Selon l'art. 24 al. 1 LIPAD, toute personne, physique ou morale, a accès aux documents en possession des institutions publiques, sauf exception prévue ou réservée par la loi. Ces documents sont tous les supports d'informations détenus par une institution contenant des renseignements relatifs à l'accomplissement d'une tâche publique (art. 25 al. 1 LIPAD). L'art. 25 al. 2 LIPAD énumère à titre d'exemples les messages, rapports, études, procès-verbaux approuvés, statistiques, registres, correspondances, directives, prises de position, préavis ou décisions. Les notes à usage personnel, les brouillons ou autres textes inachevés ainsi que les procès-verbaux non encore approuvés ne constituent pas des documents au sens de la loi (art. 25 al. 4 LIPAD). 

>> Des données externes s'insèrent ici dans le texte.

-- ==== Sys2Proof/Machine/ScannerPort.lean ====
section
/-! DEFINITION. The Scanner Ports (chapter 4) and the expectation logic (chapter 5): receiving characters,
completion, replies, the transmitter, and the requests PORT_CONFIG and SCANNER_SEND. -/

namespace Sys2Proof.Machine

/-- A port of a lane of the part. -/
def State.port (s : State) (l : LaneId) (p : PortId) : Port := (s.lane l).port p

/-- Whether a port's receiver watches its line: its lane runs and it is enabled (R61). -/
def listening (L : Lane) (p : PortId) : Bool := decide (L.run = .running) && (L.port p).cfg.enabled

/-! ### Characters (R60) -/

/-- The value of a received character: its data bits, 00h with a break (R60). -/
def charValue (cfg : PortConfig) (c : ScanChar) : Byte :=
  if c.quality = .brk then 0 else if cfg.sevenBits then c.value &&& 0x7F else c.value

/-- The fault a damaged byte raises, `none` for a good one. A character is never wrong in a parity that is not
configured (R60, R67; log entry 17). -/
def charFault (cfg : PortConfig) (c : ScanChar) : Option FaultKind :=
  match c.quality with
  | .good => none
  | .framing | .brk => some .lineFraming
  | .parity => if cfg.parity = .none then none else some .lineParity

/-- Whether a received character is a good byte equal to a value. -/
def goodByte (cfg : PortConfig) (c : ScanChar) (b : Byte) : Bool :=
  (charFault cfg c).isNone && decide (charValue cfg c = b)

/-! ### The receiver (R62 to R67) -/

/-- The gap timer started at a moment; a gap timeout of 0 leaves it stopped (R66). -/
def startGap (now : Nat) (P : Port) : Port :=
  { P with gap := if P.cfg.gapTimeout = 0 then none else some (now + P.cfg.gapTimeout) }

/-- HUNT with an empty buffer and the gap timer stopped (R62, R69). -/
def toHunt (P : Port) : Port :=
  { P with rx := .hunt, buf := [], damaged := false, firstDamaged := false, lineFault := false, gap := none }

/-- The receiver ignoring its line, whatever it held abandoned (R1, R3). -/
def toIgnoring (P : Port) : Port :=
  { P with rx := .ignoring, buf := [], damaged := false, firstDamaged := false, lineFault := false, gap := none }

/-- ASSEMBLY with an empty buffer and both marks clear (R62). -/
def toAssembly (P : Port) : Port :=
  { P with rx := .assembly, buf := [], damaged := false, firstDamaged := false, lineFault := false }

/-- A byte appended to the buffer with its marks, the gap timer restarted (R64, R67). -/
def appendByte (now : Nat) (value : Byte) (bad : Bool) (P : Port) : Port :=
  startGap now { P with buf := P.buf ++ [value], damaged := P.damaged || bad, lineFault := P.lineFault || bad,
                        firstDamaged := if P.buf.isEmpty then bad else P.firstDamaged }

/-- A character appended in ASSEMBLY; the first damaged byte of a record raises its line fault (R64, R67). -/
def appendChar (l : LaneId) (p : PortId) (c : ScanChar) (s : State) : State :=
  let P := s.port l p
  let value := charValue P.cfg c
  let s1 := s.modPort l p (appendByte s.elapsed value (charFault P.cfg c).isSome)
  match charFault P.cfg c with
  | none => s1
  | some kind => if P.lineFault then s1 else offerFault l kind (.port p) value.toNat s1

/-- A 49th byte: RECORD_TOO_LONG with the first code byte, the buffer discarded, SKIP with the gap timer running (R65). -/
def recordTooLong (l : LaneId) (p : PortId) (s : State) : State :=
  let s1 := offerFault l .recordTooLong (.port p) (u8 (s.port l p).buf 0) s
  s1.modPort l p fun P => startGap s.elapsed { toHunt P with rx := .skip }

/-! ### Replies (R84 to R88) -/

/-- Whether an expectation is outstanding (R79). -/
def outstanding (e : Expect) : Bool := decide (e = .awaitingSend) || decide (e = .timing)

/-- An expectation that ends with NONE: timer stopped, the command's last byte unmarked (R83, R84). -/
def endExpectation (P : Port) : Port := { unmark P with expect := .idle, replyTimer := none }

/-- A reply-marked record taken as the answer to the outstanding command (R84, R85). -/
def takeReply (l : LaneId) (p : PortId) (code : List Byte) (damaged : Bool) (s : State) : State :=
  let s1 := offer l (.scannerReply p ((code.drop 1).take 6)) { truncated := decide (7 < code.length), damaged := damaged } s
  (raise l flagScanner s1).modPort l p endExpectation

/-- A reply-marked record given to the expectation logic (R84, R87, R88). -/
def deliverReply (l : LaneId) (p : PortId) (code : List Byte) (damaged : Bool) (s : State) : State :=
  match (s.port l p).expect with
  | .awaitingSend | .timing => takeReply l p code damaged s
  | .timedOut => (offerFault l .replyLate (.port p) (code.length - 1) s).modPort l p fun P => { P with expect := .idle }
  | .idle => offerFault l .replyUnexpected (.port p) (code.length - 1) s

/-! ### Completion and the hand-off slot (R69 to R71) -/

/-- A completed scan record: it enters an empty slot and is attempted if it is the head, or it is an overrun (R70, R71, R96). -/
def enterSlot (l : LaneId) (p : PortId) (code : List Byte) (damaged : Bool) (s : State) : State :=
  match (s.port l p).slot with
  | some _ => lose l (offerFault l .recordOverrun (.port p) code.length s)
  | none =>
    let s1 := s.modPort l p fun P => { P with slot := some { code := code, damaged := damaged, time := s.clock } }
    if headPort (s1.lane l) = some p then attemptChain l false s1 else s1

/-- Whether a completed record is reply-marked: a reply mark is configured, and the first code byte is a good byte equal
to it (R69). -/
def replyMarked (P : Port) : Bool :=
  P.cfg.replyMark.present && !P.firstDamaged && decide (P.buf.head? = some P.cfg.replyMark.value)

/-- A record completed by its terminator (R69). -/
def complete (l : LaneId) (p : PortId) (s : State) : State :=
  let P := s.port l p
  let s1 := s.modPort l p toHunt
  if replyMarked P then deliverReply l p P.buf P.damaged s1 else enterSlot l p P.buf P.damaged s1

/-- A character in HUNT (R62, R63). -/
def huntChar (l : LaneId) (p : PortId) (c : ScanChar) (s : State) : State :=
  let P := s.port l p
  if P.cfg.pre.present then
    if goodByte P.cfg c P.cfg.pre.value then s.modPort l p fun P => startGap s.elapsed (toAssembly P) else s
  else if goodByte P.cfg c P.cfg.terminator then s
  else appendChar l p c (s.modPort l p toAssembly)

/-- A character in ASSEMBLY (R64, R65). -/
def assemblyChar (l : LaneId) (p : PortId) (c : ScanChar) (s : State) : State :=
  let P := s.port l p
  if goodByte P.cfg c P.cfg.terminator then
    if P.buf.isEmpty then s.modPort l p toHunt else complete l p s
  else if Config.codeBytes ≤ P.buf.length then recordTooLong l p s
  else appendChar l p c s

/-- A character in SKIP (R65). -/
def skipChar (l : LaneId) (p : PortId) (c : ScanChar) (s : State) : State :=
  if goodByte (s.port l p).cfg c (s.port l p).cfg.terminator then s.modPort l p toHunt
  else s.modPort l p (startGap s.elapsed)

/-- A character received: discarded while the receiver ignores its line, or when its start bit began before START (R61),
and else taken by the receiver state (Table 4-3). -/
def receiveChar (l : LaneId) (p : PortId) (c : ScanChar) (s : State) : State :=
  let P := s.port l p
  let s1 := s.modPort l p fun P => { P with charStart := false, charDrop := false }
  if P.charDrop || !listening (s.lane l) p then s1
  else
    match P.rx with
    | .ignoring => s1
    | .hunt => huntChar l p c s1
    | .assembly => assemblyChar l p c s1
    | .skip => skipChar l p c s1

/-- The start bit of a character: it stops the gap timer until the character is received (R66). A character that a START found
in progress is over when the next one starts (R61). -/
def startBit (P : Port) : Port := { P with gap := none, charStart := true, charDrop := false }

/-- Whether a port's gap timer expires now (R66). -/
def gapDue (s : State) (l : LaneId) (p : PortId) : Bool :=
  listening (s.lane l) p && (decide ((s.port l p).rx = .assembly) || decide ((s.port l p).rx = .skip)) &&
    timerDue s.elapsed (s.port l p).gap

/-- The gap timer's expiry: RECORD_FRAGMENT in ASSEMBLY, and HUNT (R65, R66). -/
def gapExpires (l : LaneId) (p : PortId) (s : State) : State :=
  if gapDue s l p then
    let s1 :=
      if (s.port l p).rx = .assembly then offerFault l .recordFragment (.port p) (s.port l p).buf.length s else s
    s1.modPort l p toHunt
  else s

/-! ### The transmitter and the reply timer (R76, R83, R86) -/

/-- A port's reply timeout in milliseconds (R83). -/
def replyMs (cfg : PortConfig) : Nat := 10 * cfg.replyTimeout

/-- The stop bit of the byte in transmission sent: the notice of a marked byte starts the reply timer, and the next queued
byte begins (R76, R83). -/
def byteSent (now : Nat) (P : Port) : Port :=
  match P.tx with
  | none => P
  | some t =>
    let P1 := beginNext { P with tx := none }
    if t.last && decide (P.expect = .awaitingSend) then
      { P1 with expect := .timing, replyTimer := some (now + replyMs P.cfg) }
    else P1

/-- Whether a port's transmit pin rests high: no byte is in transmission and none waits (R76, R77; log entry 15). -/
def txRestsHigh (P : Port) : Bool := P.tx.isNone && P.txq.isEmpty

/-- Whether a port's reply timer expires now (R86). -/
def replyDue (s : State) (l : LaneId) (p : PortId) : Bool :=
  decide ((s.port l p).expect = .timing) && timerDue s.elapsed (s.port l p).replyTimer

/-- The reply timer's expiry (R86). -/
def replyExpires (l : LaneId) (p : PortId) (s : State) : State :=
  if replyDue s l p then
    let s1 := offer l (.scannerTimeout p) {} s
    let s2 := offerFault l .replyTimeout (.port p) (replyMs (s.port l p).cfg) s1
    (raise l flagScanner s2).modPort l p fun P => { P with expect := .timedOut, replyTimer := none }
  else s

/-! ### START, STOP and RESET_LANE at a port (R78, R91) -/

/-- A port at START: an enabled port hunts with everything empty, and a character in progress is to be discarded (R2, R61, R78).
A byte in transmission goes on (R77). -/
def startPort (P : Port) : Port :=
  let P1 := { endExpectation P with slot := none, txq := [], charDrop := P.charStart }
  if P.cfg.enabled then toHunt P1 else toIgnoring P1

/-- A port at STOP and RESET_LANE: the receiver ignores its line, the transmit queue and the slot are emptied, and the
expectation is cancelled; a byte in transmission completes without a notice (R3, R77, R91). -/
def stopPort (P : Port) : Port := toIgnoring { endExpectation P with slot := none, txq := [] }

/-! ### Requests -/

/-- The port configuration of a PORT_CONFIG body with its timeouts as given, if its fields are defined (R57, Table 11-6). -/
def portGiven (body : List Byte) : Option PortConfig :=
  match parityOf (u8 body 5) with
  | none => none
  | some parity =>
    if offOn body 2 && decide (u8 body 3 ≤ 7) && (decide (u8 body 4 = 7) || decide (u8 body 4 = 8)) &&
        bitsBelow 4 (u8 body 6) && offOn body 14 then
      some
        { enabled := isOn body 2, rate := u8 body 3, sevenBits := decide (u8 body 4 = 7), parity := parity
          pre := { present := (body.getD 6 0).getLsbD 0, value := body.getD 7 0 }
          terminator := body.getD 8 0
          replyMark := { present := (body.getD 6 0).getLsbD 1, value := body.getD 9 0 }
          gapTimeout := u8 body 10
          goodTone := { present := (body.getD 6 0).getLsbD 2, value := body.getD 11 0 }
          badTone := { present := (body.getD 6 0).getLsbD 3, value := body.getD 12 0 }
          replyTimeout := u8 body 13, holdActiveLow := isOn body 14 }
    else none

/-- Whether a byte field that is present lies above 7Fh. -/
def aboveSeven (b : OptByte) : Bool := b.present && decide (0x7F < b.value.toNat)

/-- Whether the byte-valued fields break R58. -/
def byteFieldsBad (c : PortConfig) : Bool :=
  (c.sevenBits && (aboveSeven c.pre || aboveSeven c.replyMark || aboveSeven c.goodTone || aboveSeven c.badTone ||
    decide (0x7F < c.terminator.toNat))) ||
  (c.pre.present && decide (c.pre.value = c.terminator)) ||
  (c.replyMark.present && decide (c.replyMark.value = c.terminator))

/-- The gap timeout and the reply timeout clamped (R59). -/
def clampPort (c : PortConfig) : PortConfig :=
  { c with gapTimeout := if c.gapTimeout = 0 then 0 else clamp 5 255 c.gapTimeout
           replyTimeout := clamp 1 255 c.replyTimeout }

/-- PORT_CONFIG, judged (R57 to R59). -/
def servePortConfig : Request := withLane 15 fun l body s =>
  match portOf body 1, portGiven body with
  | some p, some given =>
    if byteFieldsBad given then refuse .badValue s
    else if (s.lane l).run = .running then refuse .state s
    else
      accept (okOrClamped (decide (clampPort given ≠ given)))
        (s.modPort l p fun P => { P with cfg := clampPort given })
  | _, _ => refuse .badValue s

/-- The command bytes as they join the transmit queue, the last one marked when the expect flag is on (R81). -/
def commandBytes (bytes : List Byte) (expect : Bool) : List TxByte :=
  match bytes with
  | [] => []
  | [b] => [{ value := b, last := expect }]
  | b :: rest => { value := b } :: commandBytes rest expect

/-- An accepted SCANNER_SEND at its port (R81). -/
def sendPort (bytes : List Byte) (expect : Bool) (P : Port) : Port :=
  let cleared := if P.expect = .timedOut then .idle else P.expect
  beginNext { P with txq := P.txq ++ commandBytes bytes expect, expect := if expect then .awaitingSend else cleared }

/-- The judgements of a SCANNER_SEND of known port and expect flag that follow BAD_VALUE (R80, 4 to 6). -/
def sendRefusal (L : Lane) (p : PortId) (n : Nat) (expect : Bool) : Option Result :=
  let P := L.port p
  if L.run ≠ .running ∨ P.cfg.enabled = false then some .state
  else if expect = true ∧ P.cfg.replyMark.present = false then some .badValue
  else if txFree P < n ∨ (expect = true ∧ outstanding P.expect = true) then some .busy
  else none

/-- SCANNER_SEND, judged (R80, R81). -/
def serveScannerSend : Request := fun body s =>
  let n := u8 body 3
  if n = 0 ∨ 6 < n then
    match body with
    | lane :: _ => if lane.toNat < 4 then refuse .badLength s else refuse .badLane s
    | [] => refuse .badLength s
  else
    withLane (4 + n) (fun l body s =>
      match portOf body 1 with
      | none => refuse .badValue s
      | some p =>
        if !offOn body 2 then refuse .badValue s
        else
          match sendRefusal (s.lane l) p n (isOn body 2) with
          | some r => refuse r s
          | none => accept .ok (s.modPort l p (sendPort (body.drop 4) (isOn body 2)))) body s

end Sys2Proof.Machine
end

En édictant cette loi, le législateur genevois a voulu passer d'un régime du secret assorti d'exception, prévalant jusqu'alors pour l'administration genevoise, à celui de la transparence sous réserve de dérogation. Cette évolution législative est propre à renforcer tant la démocratie que le contrôle de l'administration, ainsi qu'à valoriser l'activité étatique et à favoriser la mise en oeuvre des politiques publiques. L'instauration d'un droit individuel d'accès aux documents représente l'innovation majeure propre à conférer sa pleine dimension au changement de culture qu'implique l'abandon du principe du secret (ATF 148 II 16 consid. 3.1; cf. également arrêts 1C_25/2017 du 28 août 2017 consid. 3.1; 1C_277/2016 du 29 novembre 2016 consid. 3.2). 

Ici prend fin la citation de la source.